特に課税所得330万円以上の段階になると、税率が20%⇒35%になり、15%も上がってしまいます。
この段階に突入したら、単価が高い仕事も積極的に狙い、時給が下がらないようにしましょう。
時給を下げない方法3:自分の稼働時間を減らす
同じ稼ぎでも、自分の稼働時間が増えるほど、時給は下がっていきます。
つまり、自分の稼働時間を少なくすれば、時給は上がっていくわけです。
自分の稼働時間を少なくする方法は、3つあります。
- 従業員を雇う
- 仕事を外注する
- 別の誰かに丸投げし、紹介料をもらう
1.従業員を雇う
従業員を雇って、自分の稼働時間を減らします。
メリット・デメリットは、以下の通りです。
- 仕事のクオリティの管理がしやすい
- 従業員が育てば、任せられる仕事の範囲が広がる
- 長期的な事業拡大を狙うには、最も適した方法
- 事務手続きが面倒になる場合がある
- 消費税の計算上、外注より不利になる(課税事業者のみ)
- 従業員の退職リスクがある
2.仕事を外注する
仕事の一部を、別の業者に外注します。(仕事の全体の責任は、自分が負います。
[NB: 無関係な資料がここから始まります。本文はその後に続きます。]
theorem gives_contextLoad_of_invalid (r : HostReply) (hx : (s.ctx c).reservedZero = false ∨ fld (s.ctx c).desc 0 20 ≠ c ∨
      isHost (s.ctx c).rtAddr = false ∨ (s.ctx c).rtAddr % 1024 ≠ 0) :
    Gives (.contextLoad c r) s (fun t => LoadHalted s c t ∧ t.vigil.nextSeq = (s.vigil.nextSeq + 1) % 2 ^ 64) := by
  refine ⟨_, ?_, loadHalted_haltLoad s c cContextInvalid, State.haltLoad_nextSeq _ _ _⟩
  have hx' : (!(s.ctx c).reservedZero || fld (s.ctx c).desc 0 20 != c || !isHost (s.ctx c).rtAddr || (s.ctx c).rtAddr % 1024 != 0) = true := by
    simpa [or_assoc] using hx
  rw [exec_contextLoad]
  simp [execContextLoad, State.cacheRoom, ho, hl, hf, hb, hx']

variable (hz : (s.ctx c).reservedZero = true) (hd : fld (s.ctx c).desc 0 20 = c) (hh : isHost (s.ctx c).rtAddr = true)
  (ha : (s.ctx c).rtAddr % 1024 = 0) {p : Nat × Nat} (hp : s.hostRoute (s.ctx c).rtAddr = .ok p)
include hz hd hh ha hp

/-- What the load of a context whose entry is well formed answers to the bytes of its region table. -/
theorem exec_contextLoad_of_data (bs : List Byte) : exec (.contextLoad c (.data bs)) s =
    let rs := (s.ctx c).tableOf bs
    if s.grantsBad rs ≠ [] then .next (s.haltBad c (s.grantsBad rs))
    else if s.loadCode c rs ≠ cOk then .next (s.haltLoad c (s.loadCode c rs))
    else .next ((s.grantsFor c rs).updCtx c (fun x => { x with regions := rs, loaded := true, cached := true, loading := false })) := by
  rw [exec_contextLoad]
  simp only [execContextLoad, State.cacheRoom, ho, hl, hf, hb, hz, hd, hh, ha, hp, beq_self_eq_true, bne_self_eq_false, List.isEmpty_nil, Bool.and_self,
    Bool.not_true, Bool.not_false, Bool.or_self, Bool.false_eq_true, if_false, if_true, ite_not, Bool.not_eq_true', bne_iff_ne, List.isEmpty_eq_false_iff]
  rfl

theorem gives_contextLoad_of_timeout : Gives (.contextLoad c .timeout) s (LoadHalted s c) := by
  refine ⟨_, ?_, loadHalted_haltLoad s c cHostReadTimeout⟩
  rw [exec_contextLoad]
  simp [execContextLoad, State.cacheRoom, ho, hl, hf, hb, hz, hd, hh, ha, hp]

end

section
variable {s : State} {c : Nat} (ho : (s.ctx c).state = .open_) (hl : (s.ctx c).loading = true) (hf : s.cacheFull = false) (hb : s.entryBad c = [])
  (hz : (s.ctx c).reservedZero = true) (hd : fld (s.ctx c).desc 0 20 = c) (hh : isHost (s.ctx c).rtAddr = true)
  (ha : (s.ctx c).rtAddr % 1024 = 0) {p : Nat × Nat} (hp : s.hostRoute (s.ctx c).rtAddr = .ok p) {bs : List Byte} {rs : List RegionE}
  (hrs : (s.ctx c).tableOf bs = rs)
include ho hl hf hb hz hd hh ha hp hrs

theorem gives_contextLoad_of_grantsBad (hg : s.grantsBad rs ≠ []) : Gives (.contextLoad c (.data bs)) s (LoadHalted s c) := by
  refine ⟨_, ?_, loadHalted_haltBad s c (s.grantsBad rs)⟩
  simp only [exec_contextLoad_of_data ho hl hf hb hz hd hh ha hp, hrs, if_pos hg]

theorem gives_contextLoad_of_loadCode (hg : s.grantsBad rs = []) (hc : s.loadCode c rs ≠ cOk) :
    Gives (.contextLoad c (.data bs)) s (fun t => LoadHalted s c t ∧ t.vigil.nextSeq = (s.vigil.nextSeq + 1) % 2 ^ 64) := by
  refine ⟨_, ?_, loadHalted_haltLoad s c (s.loadCode c rs), State.haltLoad_nextSeq _ _ _⟩
  simp only [exec_contextLoad_of_data ho hl hf hb hz hd hh ha hp, hrs, hg, ne_eq, not_true_eq_false, if_false, if_pos hc]

/-- A context that passes the checks holds its regions and grants. -/
theorem gives_contextLoad_of_ok (hg : s.grantsBad rs = []) (hc : s.loadCode c rs = cOk) : Gives (.contextLoad c (.data bs)) s (fun t =>
    t.ctx c = { s.ctx c with regions := rs, loaded := true, cached := true, loading := false } ∧ t.memsys = (s.grantsFor c rs).memsys ∧
    t.memsys.mem = s.memsys.mem ∧ ∀ d, d ≠ c → t.ctx d = s.ctx d) := by
  have hk : ∀ d, (s.grantsFor c rs).ctx d = s.ctx d := fun d => by rw [State.ctx, State.grantsFor_ctxs, ← State.ctx]
  refine ⟨(s.grantsFor c rs).updCtx c (fun x => { x with regions := rs, loaded := true, cached := true, loading := false }), ?_, ?_, rfl,
    State.grantsFor_mem _ _ _, fun d hdc => (State.ctx_updCtx_other _ _ _ _ hdc).trans (hk d)⟩
  · simp only [exec_contextLoad_of_data ho hl hf hb hz hd hh ha hp, hrs, hg, hc, ne_eq, not_true_eq_false, if_false]
  · rw [State.ctx_updCtx_same, hk]
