-- ==== Sys2Proof/Machine/Step.lean ====
section
/-! DEFINITION. One step: the command at the front of the queue, or, on an empty queue, 0.1 s of RET's retention count
(R140; assumption log 5). -/

namespace Sys2Proof.Machine

/-- One step of the machine. -/
def step (s : State) : Host.Outcome State Fault Refusal :=
  match s.pending with
  | [] => .next (retentionTick s)
  | c :: rest => exec c { s with pending := rest }

/-- `s` with the command that a word spells put at the front of the queue. -/
def State.withFetchWord (s : State) (nbits w : Nat) : State :=
  match decodeTableWord nbits w with
  | some c => { s with pending := c :: s.pending }
  | none => s

end Sys2Proof.Machine
end

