/-- When a request can be taken, a CAL WRITE on seat i of k entries (k in 1..16) is refused PROTECTED when the
CALIBRATION switch is barred, BUSY while the store is committing or a capture is open on i, and BAD_ARG when an
entry names an unfitted cell (every cell while the map is invalid), a cell named before, or Z or G outside
64..1023; otherwise each cell named takes its Z and G and its mark, no other cell changes, the calibration
commit is in flight and the reply is OK. ZERO CAPTURE is refused PROTECTED by the same switch, BUSY when any
capture is open or the store is committing, STATE when the seat is not ACTIVE or ignition is OFF, and otherwise
opens a COLLECTING record with count 0, sums 0 and no offsets, OK; a frame whose marker FEAT has taken before is
marked so (it does not count). A seat above 15 is BAD_ARG for both. After FULL_RESET no capture is open. Nothing
else changes.
Formalises R57, R59. -/
def Obligations.CalWriteAndZeroCaptureAreCheckedInOrder : Prop :=
  (∀ (s : State) (i : Seat) (body : List Byte) (k : Nat),
    Ready s →
    body.length = 2 + 3 * k →
    1 ≤ k →
    k ≤ 16 →
    body.getD 0 0 = (i.val : Byte) →
    (body.getD 1 0).toNat = k →
    s.store.switches.calibration = true →
    ∃ t, exec (.calWrite { body := body, final := true }) s = .next t ∧ t = refusing 0x30 .barred s) ∧
  (∀ (s : State) (i : Seat) (body : List Byte) (k : Nat),
    Ready s →
    body.length = 2 + 3 * k →
    1 ≤ k →
    k ≤ 16 →
    body.getD 0 0 = (i.val : Byte) →
    (body.getD 1 0).toNat = k →
    s.store.switches.calibration = false →
    (s.store.commit ≠ .idle ∨ s.feat.capture.any (fun c => decide (c.seat = i)) = true) →
    ∃ t, exec (.calWrite { body := body, final := true }) s = .next t ∧ t = refusing 0x30 .busy s) ∧
  (∀ (s : State) (i : Seat) (body : List Byte) (k : Nat),
    Ready s →
    body.length = 2 + 3 * k →
    1 ≤ k →
    k ≤ 16 →
    body.getD 0 0 = (i.val : Byte) →
    (body.getD 1 0).toNat = k →
    s.store.switches.calibration = false →
    s.store.commit = .idle →
    (¬ s.feat.capture.any (fun c => decide (c.seat = i)) = true) →
    calEntriesPass s i body k = false →
    ∃ t, exec (.calWrite { body := body, final := true }) s = .next t ∧ t = refusing 0x30 .badArg s) ∧
  (∀ (s : State) (i : Seat) (body : List Byte) (k : Nat),
    Ready s →
    body.length = 2 + 3 * k →
    1 ≤ k →
    k ≤ 16 →
    body.getD 0 0 = (i.val : Byte) →
    (body.getD 1 0).toNat = k →
    s.store.switches.calibration = false →
    s.store.commit = .idle →
    (¬ s.feat.capture.any (fun c => decide (c.seat = i)) = true) →
    calEntriesPass s i body k = true →
    ∃ t, exec (.calWrite { body := body, final := true }) s = .next t ∧ (
    t = answering 0x30 .ok [] { closed s with
      feat := { s.feat with cal := t.feat.cal }, store := { s.store with commit := .one (.calibration t.feat.cal) } } ∧
    (∀ j : Seat, j ≠ i → t.feat.cal.get j = s.feat.cal.get j) ∧
    (∀ x ∈ List.range k, ∀ n : Cell, n.val = calCell body x → (t.feat.cal.get i).get n =
      { z := BitVec.ofNat 10 (calZ body x), g := BitVec.ofNat 10 (calG body x), mark := true }) ∧
    ∀ n : Cell, (∀ x ∈ List.range k, n.val ≠ calCell body x) → (t.feat.cal.get i).get n = (s.feat.cal.get i).get n)) ∧
  (∀ (s : State) (body : List Byte) (k : Nat),
    Ready s →
    body.length = 2 + 3 * k →
    1 ≤ k →
    k ≤ 16 →
    (body.getD 1 0).toNat = k →
    16 ≤ (body.getD 0 0).toNat →
    ∃ t, exec (.calWrite { body := body, final := true }) s = .next t ∧ t = refusing 0x30 .badArg s) ∧
  (∀ (s : State) (z : Byte),
    Ready s →
    16 ≤ z.toNat →
    ∃ t, exec (.zeroCapture { body := [z], final := true }) s = .next t ∧ t = refusing 0x32 .badArg s) ∧
  (∀ (s : State) (i : Seat),
    Ready s →
    s.store.switches.calibration = true →
    ∃ t, exec (.zeroCapture { body := [(i.val : Byte)], final := true }) s = .next t ∧ t = refusing 0x32 .barred s) ∧
  (∀ (s : State) (i : Seat),
    Ready s →
    s.store.switches.calibration = false →
    (s.feat.capture.isSome = true ∨ s.store.commit ≠ .idle) →
    ∃ t, exec (.zeroCapture { body := [(i.val : Byte)], final := true }) s = .next t ∧ t = refusing 0x32 .busy s) ∧
  (∀ (s : State) (i : Seat),
    Ready s →
    s.store.switches.calibration = false →
    s.feat.capture = none →
    s.store.commit = .idle →
    ((s.verd.seats.get i).lifecycle ≠ .active ∨ s.ret.ignition = .off) →
    ∃ t, exec (.zeroCapture { body := [(i.val : Byte)], final := true }) s = .next t ∧ t = refusing 0x32 .state s) ∧
  (∀ (s : State) (i : Seat),
    Ready s →
    s.store.switches.calibration = false →
    s.feat.capture = none →
    s.store.commit = .idle →
    (s.verd.seats.get i).lifecycle = .active →
    s.ret.ignition = .on →
    ∃ t, exec (.zeroCapture { body := [(i.val : Byte)], final := true }) s = .next t ∧ (
    t = answering 0x32 .ok [] { closed s with feat := { s.feat with
      intake := match s.feat.intake with | .finishing m p _ => .finishing m p true | x => x
      capture := some { seat := i, state := .collecting, count := 0, sums := Tab.const 16 0, offsets := none } } })) ∧
  (∀ (s : State),
    ∃ t, exec .fullReset s = .next t ∧ t.feat.capture = none)
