-- ==== Sys2Proof/Laws/Reminders.lean ====
section
/-! SUPPORT. What the operations of REM do: the move of a record (R110 to R114), an evaluation (R107), the end of an event
(R119, R120). -/

namespace Sys2Proof.Machine

open Sys2Proof.Safety

/-! ## One record -/

theorem enterAudible_state (r : ReminderRec) :
    (enterAudible r).state = (if r.budget = 0 then .capped else .audible) := by
  unfold enterAudible; split <;> rfl

@[simp] theorem enterAudible_visual (r : ReminderRec) : (enterAudible r).visual = 0 := by
  unfold enterAudible; split <;> rfl

@[simp] theorem enterAudible_budget (r : ReminderRec) : (enterAudible r).budget = r.budget := by
  unfold enterAudible; split <;> rfl

theorem enterAudible_eq_audibleFrom (r : ReminderRec) : enterAudible r = audibleFrom r := by
  unfold enterAudible audibleFrom ReminderRec.to; split <;> rfl

/-- A record counted down is the one of the statements (R105, R108, R109). -/
theorem countDown_eq (r : ReminderRec) : countDown r = countedFrom r := by
  unfold countDown countedFrom
  cases r.state <;> simp [enterAudible_eq_audibleFrom, ReminderRec.to]

/-- A count leaves the state, or goes on to AUDIBLE or CAPPED, and only out of VISUAL or AUDIBLE (R105). -/
theorem countDown_state (r : ReminderRec) :
    (countDown r).state = r.state ∨
      ((r.state = .visual ∨ r.state = .audible) ∧ ((countDown r).state = .audible ∨ (countDown r).state = .capped)) := by
  unfold countDown
  split
  · rename_i h
    split
    · right; refine ⟨.inl h, ?_⟩; rw [enterAudible_state]; split <;> simp
    · exact .inl rfl
  · rename_i h
    split
    · exact .inr ⟨.inr h, .inr rfl⟩
    · exact .inl rfl
  · exact .inl rfl

/-- Entry to VISUAL ends in VISUAL, AUDIBLE or CAPPED, and keeps the budget (R108, R109). -/
theorem enterVisual_cases (c : ReminderContext) (r : ReminderRec) :
    (enterVisual c r = { r with state := .visual, visual := c.visual } ∧ c.visual ≠ 0) ∨
      (enterVisual c r = enterAudible r ∧ c.visual = 0) := by
  unfold enterVisual
  split
  · rename_i h; exact .inr ⟨rfl, h⟩
  · rename_i h; exact .inl ⟨rfl, h⟩

@[simp] theorem enterVisual_budget (c : ReminderContext) (r : ReminderRec) : (enterVisual c r).budget = r.budget := by
  rcases enterVisual_cases c r with ⟨h, -⟩ | ⟨h, -⟩ <;> simp [h]

/-- After an evaluation the record stands in a state of its case (R110 to R114). -/
theorem moveReminder_fits (c : ReminderContext) (k : ReminderCase) (r : ReminderRec) :
    fitsCase k (moveReminder c k r).state = true := by
  have hv : fitsCase .unbelted (enterVisual c r).state = true := by
    rcases enterVisual_cases c r with ⟨h, -⟩ | ⟨h, -⟩
    · rw [h]; rfl
    · rw [h, enterAudible_state]; split <;> rfl
  have hs : fitsCase .unbelted (enterStages c r).state = true := by
    unfold enterStages; split
    · exact hv
    · rfl
  cases k
  · rfl
  · simp only [moveReminder]; split
    · rename_i h; simp [fitsCase, h]
    · rfl
  · simp only [moveReminder, moveUnbelted]
    split
    · exact hs
    · exact hs
    · rename_i h; split
      · exact hv
      · simp [fitsCase, h]
    · rename_i h; simp [fitsCase, h]
    · rename_i h; simp [fitsCase, h]
    · rename_i h; simp [fitsCase, h]
    · split
      · rw [enterAudible_state]; split <;> rfl
      · exact hs
  · simp only [moveReminder]; split
    · rename_i h; simp [fitsCase, h]
    · rfl
  · simp only [moveReminder]; split
    · rename_i h; simp [fitsCase, h]
    · rfl

/-- An evaluation keeps the budget, or sets it full on entry to LATCHED (R110). -/
theorem moveReminder_budget (c : ReminderContext) (k : ReminderCase) (r : ReminderRec) :
    (moveReminder c k r).budget = r.budget ∨
      ((moveReminder c k r).budget = c.budget ∧ (moveReminder c k r).state = .latched) := by
  cases k
  · exact .inl rfl
  · simp only [moveReminder]; split
    · exact .inl rfl
    · exact .inr ⟨rfl, rfl⟩
  · left
    simp only [moveReminder, moveUnbelted, enterStages]
    split
    · split <;> simp
    · split <;> simp
    · split <;> simp
    · rfl
    · rfl
    · rfl
    · split
      · simp
      · split <;> simp
  · left; simp only [moveReminder]; split <;> rfl
  · left; simp only [moveReminder]; split <;> rfl

/-- A record already in VISUAL, AUDIBLE or CAPPED is left by an evaluation in the unbelted case (R111). -/
theorem moveReminder_unbelted_stays (c : ReminderContext) (r : ReminderRec)
    (h : r.state = .visual ∨ r.state = .audible ∨ r.state = .capped) : moveReminder c .unbelted r = r := by
  rcases h with h | h | h <;> simp [moveReminder, moveUnbelted, h]

/-- The move of an evaluation is the table of the statements (R110 to R114). -/
theorem moveReminder_eq (s : State) (k : ReminderCase) (r : ReminderRec) :
    moveReminder s.reminderContext k r = movedTo s k r := by
  have ht : s.trigger = triggerHolds s := by
    unfold State.trigger triggerHolds speedAtLeast
    cases s.rem.speed <;> simp
  have hf : speedAtLeast s.rem.speed s.rem.settings.vRemind =
      s.rem.speed.any fun v => decide (s.rem.settings.vRemind ≤ v) := by
    unfold speedAtLeast; cases s.rem.speed <;> rfl
  have hv : enterVisual s.reminderContext r = visualFrom s r := by
    simp only [enterVisual, visualFrom, State.reminderContext, steps, enterAudible_eq_audibleFrom]
    by_cases h : s.rem.settings.tVisual = 0
    · simp [h]
    · simp [h, Nat.mul_comm]
  have hs : enterStages s.reminderContext r = stagesFrom s r := by
    simp only [enterStages, stagesFrom, hv, ReminderRec.to]
    simp only [State.reminderContext, ht]
  obtain ⟨st, v, b⟩ := r
  cases k <;> cases st <;>
    simp [moveReminder, moveUnbelted, movedTo, hs, hv, enterAudible_eq_audibleFrom, ReminderRec.to] <;>
    simp [State.reminderContext, ht, hf, steps, Nat.mul_comm]

/-! ## Evaluations and events -/

/-- An evaluation touches nothing but the reminder table. -/
@[simp] theorem evaluateReminders_state (g : Seat → Bool) (s : State) :
    (evaluateReminders g s).1 = s.withTable (s.evaluatedTable g) := rfl

theorem evaluatedTable_off (g : Seat → Bool) (s : State) (h : s.ret.ignition = .off) :
    s.evaluatedTable g = s.rem.table :=
  Tab.ext_get fun i => by simp [State.evaluatedTable, h]

theorem evaluatedTable_on (g : Seat → Bool) (s : State) (h : s.ret.ignition = .on) (i : Seat) :
    (s.evaluatedTable g).get i =
      if g i = true then moveReminder s.reminderContext (caseOf (s.cmap.seats.get i) (s.verd.seats.get i)) (s.rem.table.get i)
      else s.rem.table.get i := by
  simp [State.evaluatedTable, h]

/-- The end of an event touches nothing but the summary. -/
@[simp] theorem endRemEvent_state (r : State × List Notice) : (endRemEvent r).1 = r.1.refreshSummary := rfl

@[simp] theorem endRemEvent_notices (r : State × List Notice) :
    (endRemEvent r).2 = r.2 ++ cabinNotices r.1.rem.summary r.1.deriveSummary := rfl

/-- The trigger evaluation moves the table of every seat, or nothing (R103). -/
theorem evaluateTrigger_cases (b : Bool) (s : State) :
    (b = false ∧ s.trigger = true ∧ evaluateTrigger b s = evaluateReminders (fun _ => true) s) ∨
      ((b = true ∨ s.trigger = false) ∧ evaluateTrigger b s = (s, [])) := by
  unfold evaluateTrigger
  cases b <;> cases h : s.trigger <;> simp

/-! ## A step of the timers -/

/-- The table after a step (R105). -/
theorem countedTable_get (s : State) (i : Seat) :
    s.countedTable.get i =
      if s.countCondition = true then countedFrom (s.rem.table.get i) else s.rem.table.get i := by
  simp [State.countedTable, countDown_eq]

/-- A step with ignition OFF does nothing (R105). -/
theorem timerStep_off (s : State) (h : s.ret.ignition = .off) : timerStep s = (s, []) := by
  simp [timerStep, h]

/-- A step with ignition ON: the stages counted, then the start interval, then the end of the event (R105, R120). -/
theorem timerStep_on (s : State) (h : s.ret.ignition = .on) :
    timerStep s = endRemEvent ((countStart (s.withTable s.countedTable)).1,
      reminderNotices s.rem.table (countStart (s.withTable s.countedTable)).1.rem.table) := by
  simp [timerStep, h]

/-- The start interval at a step: stopped, lowered, or expired with the trigger evaluated (R102, R105). -/
theorem countStart_cases (s : State) :
    (s.rem.startTimer = none ∧ countStart s = (s, [])) ∨
    (∃ n, s.rem.startTimer = some n ∧ 2 ≤ n ∧
      countStart s = ({ s with rem := { s.rem with startTimer := some (n - 1) } }, [])) ∨
    (∃ n, s.rem.startTimer = some n ∧ n ≤ 1 ∧ countStart s = startElapses s) := by
  unfold countStart
  cases h : s.rem.startTimer with
  | none => exact .inl ⟨rfl, rfl⟩
  | some n =>
    by_cases hn : n ≤ 1
    · exact .inr (.inr ⟨n, rfl, hn, by simp [hn]⟩)
    · exact .inr (.inl ⟨n, rfl, by omega, by simp [hn]⟩)

/-- While the trigger holds the expiry of the start interval moves no seat (R102, R103). -/
theorem startElapses_triggered (s : State) (h : s.trigger = true) :
    startElapses s = ({ s with rem := { s.rem with startTimer := none, startElapsed := true } }, []) := by
  simp [startElapses, evaluateTrigger, h]

/-- The summary of a state is the one the law describes (R119). -/
theorem refreshSummary_law (s : State) : SummaryLaw s.refreshSummary := by
  refine ⟨?_, ?_, ?_, rfl, rfl⟩
  · simp [State.deriveSummary, allSeats]
  · intro i
    simp only [State.refreshSummary_rem, State.deriveSummary, seatSet, Tab.get_ofFn]
    cases (s.rem.table.get i).state <;> simp [ReminderState.shown]
  · intro i
    simp [State.deriveSummary, seatSet]

/-- The trigger in the words of the statements (R103). -/
theorem trigger_eq (s : State) : s.trigger = triggerHolds s := by
  unfold State.trigger triggerHolds speedAtLeast
  cases s.rem.speed <;> simp

/-- The REMINDER notices of an event in the words of the statements (R107). -/
theorem reminderNotices_eq (s t : State) : reminderNotices s.rem.table t.rem.table = remindersOf s t := by
  unfold reminderNotices remindersOf allSeats
  induction List.finRange 16 with
  | nil => rfl
  | cons i is ih => by_cases h : (s.rem.table.get i).state = (t.rem.table.get i).state <;> simp [h, ih]

end Sys2Proof.Machine
end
)
メリット・デメリットは、以下の通りです。
- 消費税の計算上、人を雇うより有利になる(課税事業者のみ)
- 3つの方法の中で、最も粗利益が大きくなる
- 仕事のクオリティの管理がしにくい
- 重要な仕事を任せにくい
3.別の誰かに丸投げし、紹介料をもらう
取ってきた仕事を、同業者などに丸投げして、紹介料をもらいます。
仕事は全て紹介先が行うため、仕事の責任は紹介先が負います。
メリット・デメリットは、以下の通りです。
- 3つの方法の中で、自分の稼働時間を最も減らせる
- 自分が仕事の責任を負う必要がない
- 3つの方法の中では、最も粗利益が少なくなる
時給を下げない方法4:稼ぎを分散する
稼ぎが多くなるほど税率が高くなり、時給が下がってしまいます。
つまり、稼ぎを分散できれば低い税率が適用され、時給が下がるのを防げます。
稼ぎを分散させる方法は、次の2つです。
- 家族に給料を支払う
- 法人成り(法人化)する
家族に給料を支払う
家族に給料を支払えば、支払った給料分だけ、高い税率を回避できます。
<具体例>
自分の課税所得:800万円(税率38%)
家族:妻(専業主婦)
給料:100万円
妻に払った給料100万円は、税率38%を回避できる
⇒38万円(100万円×38%)税金が安くなる
個人事業主が家族に給料を払うためには、いくつか要件があります。
詳しくは、こちらの記事をご覧ください。
関連記事:【節税】家族給料を経費にする4つの条件【自営業・フリーランス】
法人成り(法人化)する
個人事業を法人成りすれば、稼ぎを個人と法人に分散できるので、高い税率を回避できます。
分散ができる理由は、法人から自分に役員報酬を支払えるからです。
課税所得が700万円の個人事業主が、法人成りして役員報酬を400万円受け取るとどうなるか、みてみましょう。
<具体例:法人成りする前>
自分の課税所得:700万円(税率38%)
稼ぎを分散できていないので、税率が高くなってしまいます。
<具体例:法人成りした後>
(法人側)
法人の粗利益:700万円
役員報酬:500万円
法人の純利益:200万円(税率約22%)
(個人側)
役員報酬:400万円
給与所得控除:124万円
課税所得:276万円(税率20%)
個人、法人のいずれの税率も38%から20%程度まで減少しました。
個人側の「給与所得控除」って何?
給与所得控除は、サラリーマンに認めらている控除です。
給与所得控除分(具体例の場合は124万円)は、税金が0になります。
この「給与所得控除」を使えるのも、法人成りする大きなメリットです。
まとめ:個人事業主は時給を意識して仕事をしよう
売上が増えていても、自分の時給が下がっているなら、良い状態ではありません。
「稼ぎと連動して高くなる税率」によって、時給は下がりがちです。
時給を維持するには、
- 仕事をセーブする
- 仕事を選ぶ
- 自分の稼働時間を減らす
- 所得を分散する
などの、対策が必要です。
個人事業主の方は、「自分の時給が下がっていないか?」を意識して、仕事をしていきましょう。